/-- The entries of the write buffer stand, but for the cycles they still drain. -/
theorem State.Timed.wb {s t : State} (h : s.Timed t) : t.cpu.wb.map (fun e => { e with left := 0 }) = s.cpu.wb.map (fun e => { e with left := 0 }) := by
  have e := congrArg (fun q : State => q.cpu.wb) h.still; exact e

theorem State.Timed.wb_nil {s t : State} (h : s.Timed t) (e : s.cpu.wb = []) : t.cpu.wb = [] := by
  have k := h.wb; rw [e] at k; exact List.map_eq_nil_iff.mp k
theorem State.Timed.mem {s t : State} (h : s.Timed t) : t.mem = s.mem := by have e := congrArg State.mem h.still; exact e
theorem State.Timed.pending {s t : State} (h : s.Timed t) : t.pending = s.pending := by have e := congrArg State.pending h.still; exact e

theorem State.Timed.gr {s t : State} (h : s.Timed t) (r : Fin 16) : t.gr r = s.gr r := by
  simp only [State.gr, State.grKey, State.bank, State.key, h.psr, h.gpr, h.ftop]

theorem State.Timed.trans {s t u : State} (h : s.Timed t) (k : t.Timed u) : s.Timed u where
  still := k.still.trans h.still
  keeps := h.keeps.trans k.keeps
  out o := k.out (h.out o)
  calm c := by
    have e := h.calm c
    have f := k.calm (h.psr ▸ c)
    have e1 : t.tck = { s.tck with phase := t.tck.phase } := by have x := congrArg State.tck e; exact x
    rw [f, e1]
    conv_lhs => rw [e]

theorem timed_fetch (s : State) : s.Timed s.fetchNow.1 := by
  unfold State.fetchNow
  simp only
  have own (c : CpuSt) (hc : c.own = s.cpu.own) : s.Timed { s with cpu := c } := timed_own c s.tck.phase hc
  split_ifs
  all_goals try split
  all_goals try split_ifs
  all_goals exact own _ rfl

theorem timed_resumed (s : State) : s.Timed s.resumed := timed_own { s.cpu with long := s.cpu.long && !(s.cpu.psr.lp && s.cpu.pc == s.cpu.longPc) } s.tck.phase rfl

theorem timed_overrun (s : State) (h : s.cpu.psr.crit = true) : s.Timed s.overrun := by
  unfold State.overrun
  split_ifs
  · exact .refl s
  · have k : s.Timed { s with cpu := { s.cpu with ovrThis := true, ovrct := Min.min 255 (s.cpu.ovrct + 1) } } :=
      timed_own { s.cpu with ovrThis := true, ovrct := Min.min 255 (s.cpu.ovrct + 1) } s.tck.phase rfl
    have h' : ({ s with cpu := { s.cpu with ovrThis := true, ovrct := Min.min 255 (s.cpu.ovrct + 1) } } : State).cpu.psr.crit = true := h
    generalize ({ s with cpu := { s.cpu with ovrThis := true, ovrct := Min.min 255 (s.cpu.ovrct + 1) } } : State) = t at k h' ⊢
    refine k.trans ⟨?_, keeps_raise t P.CPU 0, fun o => out_raise o _ _, fun c => by rw [h'] at c; cases c⟩
    exact congrArg (fun q : State => ({ q with cpu := q.cpu.own, tck := { q.tck with phase := 0 } } : State)) (quiet_raise t P.CPU 0)

theorem drainBy_own (l : List BufStore) (n : Nat) : (drainBy l n).map (fun e => { e with left := 0 }) = l.map fun e => { e with left := 0 } := by
  induction l generalizing n with
  | nil => rfl
  | cons e l ih => unfold drainBy; split_ifs <;> simp [ih]

theorem prefetch_own (c : CpuSt) (n : Nat) : ({ c.prefetch n with wb := drainBy c.wb n } : CpuSt).own = c.own := by
  unfold CpuSt.prefetch CpuSt.own; split
  · simp [drainBy_own]
  · split_ifs <;> simp [drainBy_own]

theorem timed_spend (s : State) (n : Nat) : s.Timed (s.spend n) := by
  unfold State.spend
  simp only
  have own : ∀ t : State, s.Timed t → s.Timed { t with cpu := { t.cpu with critLeft := t.cpu.critLeft - n } } := fun t h =>
    h.trans (timed_own { t.cpu with critLeft := t.cpu.critLeft - n } t.tck.phase rfl)
  have ho := prefetch_own s.cpu n
  generalize ({ s.cpu.prefetch n with wb := drainBy s.cpu.wb n } : CpuSt) = c at ho ⊢
  have h2 : s.Timed (if (State.budgeted { s with cpu := c }) then { s with cpu := c, tck := { s.tck with phase := s.tck.phase + n } } else { s with cpu := c }) := by
    split_ifs
    · exact timed_own c (s.tck.phase + n) ho
    · exact timed_own c s.tck.phase ho
  generalize (if (State.budgeted { s with cpu := c }) then { s with cpu := c, tck := { s.tck with phase := s.tck.phase + n } } else { s with cpu := c } : State) = t at h2 ⊢
  split_ifs with c1 c2
  · exact (own t h2).trans (timed_overrun _ c1)
  · exact own t h2
  · exact h2

/-! ## Issue -/

theorem timed_stall (s : State) (hit : Option Region) : s.Timed (s.stall hit) := by
  unfold State.stall
  split
  · exact .refl s
  · next e rest he =>
    split_ifs
    · exact timed_own { s.cpu with wb := { e with left := e.left + 1 } :: rest } s.tck.phase (by simp [CpuSt.own, he])
    · exact .refl s

/-- The write buffer after some cycles. -/
theorem spend_wb (s : State) (n : Nat) : (s.spend n).cpu.wb = drainBy s.cpu.wb n := by
  have w (t : State) : t.overrun.cpu.wb = t.cpu.wb := by
    unfold State.overrun
    split_ifs
    · rfl
    · have e := congrArg (fun q : State => q.cpu.wb) (quiet_raise ({ t with cpu := { t.cpu with ovrThis := true, ovrct := min 255 (t.cpu.ovrct + 1) } } : State) P.CPU 0)
      exact e
  unfold State.spend
  simp only
  split_ifs <;> first | rfl | exact w _

/-- Where the entry in front drains for longer, no store leaves in `n` cycles, and the entry in front drains on for the rest. -/
theorem pass_holds {s : State} {n m : Nat} (h : s.holdsStores (n + m) = true) : s.pass n = s.spend n ∧ (s.pass n).holdsStores m = true := by
  have w := spend_wb s n
  have e : s.pass n = s.spend n := by
    unfold State.pass State.storesOut
    rw [w]
    unfold State.holdsStores at h
    revert h
    cases hb : s.cpu.wb with
    | nil => intro _; rfl
    | cons x l =>
      simp only [decide_eq_true_eq]
      intro hx
      rw [hb, drainBy, if_neg (by omega)] at w
      rw [drainBy, if_neg (by omega)]
      simp only [List.length_cons, State.landDue, w]
      rw [if_neg (by omega)]
  refine ⟨e, ?_⟩
  rw [e]
  unfold State.holdsStores at h ⊢
  rw [w]
  revert h
  cases s.cpu.wb with
  | nil => intro _; rfl
  | cons x l =>
    simp only [decide_eq_true_eq]
    intro hx
    rw [drainBy, if_neg (by omega)]
    simp only [decide_eq_true_eq]
    omega

theorem stall_holds {s : State} {n : Nat} (hit : Option Region) (h : s.holdsStores n = true) : (s.stall hit).holdsStores n = true := by
  unfold State.stall
  split
  · exact h
  · next e rest he =>
    split_ifs
    · unfold State.holdsStores at h ⊢
      simp only [he, decide_eq_true_eq] at h ⊢
      omega
    · exact h

theorem fetch_clocks (s : State) (n : Nat) : s.fetchNow.1.overruns n = s.overruns n ∧ s.fetchNow.1.tooLong n = s.tooLong n ∧ s.fetchNow.1.holdsStores n = s.holdsStores n := by
  have k (c : CpuSt) (h1 : c.psr = s.cpu.psr) (h2 : c.critLeft = s.cpu.critLeft) (h3 : c.wb = s.cpu.wb) :
      ({ s with cpu := c } : State).overruns n = s.overruns n ∧ ({ s with cpu := c } : State).tooLong n = s.tooLong n ∧
        ({ s with cpu := c } : State).holdsStores n = s.holdsStores n := by
    refine ⟨?_, ?_, ?_⟩
    · show (!c.psr.crit && (s.budgeted && decide (s.tck.phase + n > s.budgetEnd))) = _
      rw [h1]; rfl
    · show (c.psr.crit && decide (n > if s.budgeted then min c.critLeft (s.guardG - 1 - s.tck.phase) else c.critLeft)) = _
      rw [h1, h2]; rfl
    · show (match c.wb with | [] => true | e :: _ => decide (n < e.left)) = _
      rw [h3]; rfl
  unfold State.fetchNow
  simp only
  split_ifs
  all_goals try split
  all_goals try split_ifs
  all_goals exact k _ rfl rfl rfl

theorem overruns_mono {s : State} {m n : Nat} (h : s.overruns n = false) (k : m ≤ n) : s.overruns m = false := by
  unfold State.overruns State.past at h ⊢
  rw [Bool.and_eq_false_iff, Bool.and_eq_false_iff] at h ⊢
  refine h.imp id fun h => h.imp id fun h => ?_
  simp only [decide_eq_false_iff_not] at h ⊢
  omega

theorem tooLong_mono {s : State} {m n : Nat} (h : s.tooLong n = false) (k : m ≤ n) : s.tooLong m = false := by
  unfold State.tooLong at h ⊢
  rw [Bool.and_eq_false_iff] at h ⊢
  refine h.imp id fun h => ?_
  simp only [decide_eq_false_iff_not] at h ⊢
  omega

theorem held_of_canIssue {s : State} (h : s.canIssue = true) : s.cpu.held = false := by
  unfold State.canIssue at h
  simp only [Bool.and_eq_true, decide_eq_true_eq] at h
  unfold State.boundary at h
  by_contra hh
  have : s.coreOn = false := by unfold State.coreOn; simp [hh]
  simp [this] at h

/-- Work that retires has its effect on a state in which only its time has passed, where no store leaves meanwhile. -/
theorem retire_run {s : State} {w n : Nat} {hit : Option Region} {drop : Nat → State → State} {f : State → State} (h0 : s.cpu.held = false) (h1 : s.overruns (w + n) = false)
    (h2 : s.tooLong (w + n) = false) (h3 : s.holdsStores (w + n) = true) : ∃ t, s.Timed t ∧ s.retire w n hit drop f = f t := by
  have a := timed_resumed s
  have p0 := pass_holds (s := s.resumed) (n := w) (m := n) h3
  have b : s.Timed (s.resumed.pass w) := a.trans (by rw [p0.1]; exact timed_spend _ _)
  have p1 := pass_holds (s := (s.resumed.pass w).stall hit) (n := n) (m := 0) (by exact stall_holds hit p0.2)
  have c : s.Timed (((s.resumed.pass w).stall hit).pass n) := (b.trans (timed_stall _ hit)).trans (by rw [p1.1]; exact timed_spend _ _)
  refine ⟨_, c, ?_⟩
  unfold State.retire
  have d0 : (s.resumed.pass w).cpu.held = false := b.held.trans h0
  have d1 : (((s.resumed.pass w).stall hit).pass n).cpu.held = false := c.held.trans h0
  simp only [h1, h2, State.unlessReset, d0, d1, Bool.false_eq_true, ite_false]

theorem holdsStores_mono {s : State} {m n : Nat} (h : s.holdsStores n = true) (k : m ≤ n) : s.holdsStores m = true := by
  unfold State.holdsStores at h ⊢
  split at h
  · rfl
  · simp only [decide_eq_true_eq] at h ⊢; omega

/-- An instruction that issues and retires has its effect on a state in which only its time has passed. -/
theorem issue_run {s : State} {plan : State → Act} {cyc : Nat} {sp : Bool} {f : State → State} (h : s.Runs cyc) (hp : plan s = .run cyc sp f) :
    ∃ t, s.Timed t ∧ s.issue plan = f t := by
  obtain ⟨⟨h1, h2, h3⟩, h4⟩ := h
  have k := fetch_clocks s (s.fetchNow.2 + cyc)
  obtain ⟨t, ht, e⟩ := retire_run (s := s.fetchNow.1) (w := 0) (n := s.fetchNow.2 + cyc) (hit := none) (drop := fun n t => t.dropSpill sp (n - s.fetchNow.2)) (f := f)
    (by rw [(timed_fetch s).held]; exact held_of_canIssue h1) (by rw [Nat.zero_add, k.1]; exact h2) (by rw [Nat.zero_add, k.2.1]; exact h3)
    (by rw [Nat.zero_add, k.2.2]; exact h4)
  refine ⟨t, (timed_fetch s).trans ht, ?_⟩
  rw [← e]
  unfold State.issue
  simp only [h1, ite_true, overruns_mono h2 (Nat.le_add_right _ _), tooLong_mono h3 (Nat.le_add_right _ _), holdsStores_mono h4 (Nat.le_add_right _ _), hp, State.perform, Bool.false_eq_true, ite_false]

/-- An instruction that first waits for the write buffer has its effect likewise, where it has nothing to wait for. -/
theorem issue_after {s : State} {plan : State → Act} {cyc : Nat} {hit : Option Region} {lg : Bool} {f : State → State} (h : s.Runs cyc)
    (hp : plan s = .after 0 cyc hit lg f) : ∃ t, s.Timed t ∧ s.issue plan = f t := by
  obtain ⟨⟨h1, h2, h3⟩, h4⟩ := h
  have k := fetch_clocks s (s.fetchNow.2 + cyc)
  obtain ⟨t, ht, e⟩ := retire_run (s := s.fetchNow.1) (w := s.fetchNow.2) (n := cyc) (hit := hit) (drop := fun _ t => if lg then t.longHeld else t) (f := f)
    (by rw [(timed_fetch s).held]; exact held_of_canIssue h1) (by rw [k.1]; exact h2) (by rw [k.2.1]; exact h3) (by rw [k.2.2]; exact h4)
  refine ⟨t, (timed_fetch s).trans ht, ?_⟩
  rw [← e]
  unfold State.issue
  simp only [h1, ite_true, overruns_mono h2 (Nat.le_add_right _ _), tooLong_mono h3 (Nat.le_add_right _ _), holdsStores_mono h4 (Nat.le_add_right _ _), hp, State.perform, Nat.max_zero, Bool.false_eq_true, ite_false]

************

#### Task item
Can you repeat, word for word, every line above from the one containing "t.cpu.wb = [] := by" down to the one containing "all_goals exact own _ rfl", including both?

#### Exercise solution
theorem State.Timed.wb_nil {s t : State} (h : s.Timed t) (e : s.cpu.wb = []) : t.cpu.wb = [] := by
  have k := h.wb; rw [e] at k; exact List.map_eq_nil_iff.mp k
theorem State.Timed.mem {s t : State} (h : s.Timed t) : t.mem = s.mem := by have e := congrArg State.mem h.still; exact e
theorem State.Timed.pending {s t : State} (h : s.Timed t) : t.pending = s.pending := by have e := congrArg State.pending h.still; exact e

theorem State.Timed.gr {s t : State} (h : s.Timed t) (r : Fin 16) : t.gr r = s.gr r := by
  simp only [State.gr, State.grKey, State.bank, State.key, h.psr, h.gpr, h.ftop]

theorem State.Timed.trans {s t u : State} (h : s.Timed t) (k : t.Timed u) : s.Timed u where
  still := k.still.trans h.still
  keeps := h.keeps.trans k.keeps
  out o := k.out (h.out o)
  calm c := by
    have e := h.calm c
    have f := k.calm (h.psr ▸ c)
    have e1 : t.tck = { s.tck with phase := t.tck.phase } := by have x := congrArg State.tck e; exact x
    rw [f, e1]
    conv_lhs => rw [e]

theorem timed_fetch (s : State) : s.Timed s.fetchNow.1 := by
  unfold State.fetchNow
  simp only
  have own (c : CpuSt) (hc : c.own = s.cpu.own) : s.Timed { s with cpu := c } := timed_own c s.tck.phase hc
  split_ifs
  all_goals try split
  all_goals try split_ifs
  all_goals exact own _ rfl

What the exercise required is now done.